3.4. Time-Domain Features
The domain features reported in the included studies were the HR, RMSSD, SDNN, and pNN50. However, HR, RMSSD, and SDNN were reported in four out of nine studies. pNN50 was reported in two out of the nine studies, as shown in Table 3. Apart from HR in Cap et al. [57] and Haffar et al. [55], all of the time-domain features tended to act with the same pattern, which reflected stress under surgical settings. (The full measures are detailed in Supplementary File S1 Tables S1–S4).

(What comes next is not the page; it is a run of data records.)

/-- PACKET_RECEIVE (R72, R83, R90): checks in the order of R63; an accepted packet enters the buffer. The packet's end
leaves the lanes in the stop state; a packet whose footer came is the latest arrival. -/
def State.receive (s : State) (n : Nat) (p : LinkPkt) : State :=
  if p.stale then s
  else if !s.portEn n then s.modHop n (fun h => { h with link := 0 })
  else
    let s := s.modHop n (fun h => { h with link := 0 })
    let k := hopB n
    let c := s.reg (hopB (s.cfgPort n) + 0xC)
    let t := s.stamp n p.arrival.toNat
    let s := if p.short then s else s.setReg (k + 0x38) p.arrival
    let s := if p.sot = 1 then s.bump (k + 0x318) else s
    let s := if p.hdr = 1 then s.bump (k + 0x328) else s
    if 2 ≤ p.sot then
      ((s.bump (k + 0x320)).modHop n (fun h => { h with resyncWait := true })).dropPacket n 1 t
    else if 2 ≤ p.hdr then
      (s.modHop n (fun h => { h with resyncWait := true })).dropPacket n 1 t
    else if (s.hop n).resyncWait ∧ !(s.reg (hopB (s.cfgPort n))).getLsbD 2 then s.dropPacket n 1 t
    else
      let s := s.modHop n (fun h => { h with resyncWait := false })
      if p.dt.toNat ≠ fld c 19 14 ∨ p.vc.toNat ≠ fld c 13 10 then s.bump (k + 0x330)
      else
        if s.pktMax n < p.wordCount.toNat then s.dropPacket n 3 t
        else if 4096 < (s.hop n).occ + pktUnits p.wordCount.toNat then s.dropPacket n 5 t
        else if p.short then s.dropPacket n 4 t
        else if p.crcBad then s.dropPacket n 2 t
        else
          let s := (s.modHop n (fun h => { h with buf := h.buf ++ [{ payload := p.payload, tick := t }] })).bump (k + 0x300)
          s.holdPin n

def execPacketReceive (n : BitVec 4) (p : LinkPkt) (s : State) : Host.Outcome State Fault Refusal := .next (s.receive n.toNat p)

/-- Short packets that the port takes (R66): Frame Start and End, Line Start and End, and the generic ones. -/
def shortType (dt : Nat) : Bool := dt < 4 || (8 ≤ dt && dt < 16)

/-- SHORT_PACKET (R66, R90): Frame Start ends a resynchronisation wait; sequence errors are counted; line and generic
packets are ignored; a packet of another channel or type is discarded as such. -/
def execShortPacket (n : BitVec 4) (dt : BitVec 6) (vc : BitVec 4) (hdr : BitVec 2) (s : State) : Host.Outcome State Fault Refusal :=
  let k := hopB n.toNat
  let s := s.modHop n.toNat (fun h => { h with link := 0 })
  .next (if !s.portEn n.toNat then s
  else
    let s := if hdr = 1 then s.bump (k + 0x328) else s
    if 2 ≤ hdr then (s.modHop n.toNat (fun h => { h with resyncWait := true })).dropPacket n.toNat 1 s.tim.tick
    else
      let own := vc.toNat = s.rfld (hopB (s.cfgPort n.toNat) + 0xC) 13 10
      let any := (s.reg (hopB (s.cfgPort n.toNat))).getLsbD 2
      let wait := (s.hop n.toNat).resyncWait
      if wait ∧ !any ∧ dt ≠ 0 then s.dropPacket n.toNat 1 s.tim.tick
      else
        let s := s.modHop n.toNat (fun h => { h with resyncWait := false })
        if !own ∨ !shortType dt.toNat then s.bump (k + 0x330)
        else if dt = 0 then
          let s := if (s.hop n.toNat).frameOpen then s.bump (k + 0x338) else s
          s.modHop n.toNat (fun h => { h with frameOpen := true })
        else if dt = 1 then
          let s := if (s.hop n.toNat).frameOpen then s else s.bump (k + 0x338)
          s.modHop n.toNat (fun h => { h with frameOpen := false })
        else s)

3.5. Frequency-Domain Features
Regarding the frequency-domain features, the reported measures were LF, HF, and LF/HF ratio. Specifically, LF and HF were reported in two out of nine studies. In contrast, there were three studies that reported LF/HF ratio, as shown in Table 4. Similarly to the time domain, the same pattern in response to stress was shown here as well. (The full measures are detailed in Supplementary File S1 Tables S5–S7).
3.6. Meta-Analysis
HRV features were pooled only if reported in more than three papers. The RevMan review manager was used to perform the data analysis. Further, meta-analysis (MD) with a 95% confidence interval (95% CI) and the random effect model were used. Some of the studies reported the readings for some of the parameters in terms of mean and standard deviation, such as those of Weenk et al. [56] and Kwon et al. [59]; some of them were reported as the median, lowest value, and highest value, such as in Klein et al. [21], Rieger et al. [53], and Weenk et al. [56], which facilitated calculation of the approximate mean based on Hozo et al.’s [51] suggested calculation; and moreover, some of the studies gave detailed data and readings, such as Cap et al. and Kwon et al. They did not report direct readings other than analysis of variance [57,59]. Therefore, despite making an unsuccessful attempt to contact the authors for the raw data, the means for some parameters were obtained in certain studies through the previous clarification.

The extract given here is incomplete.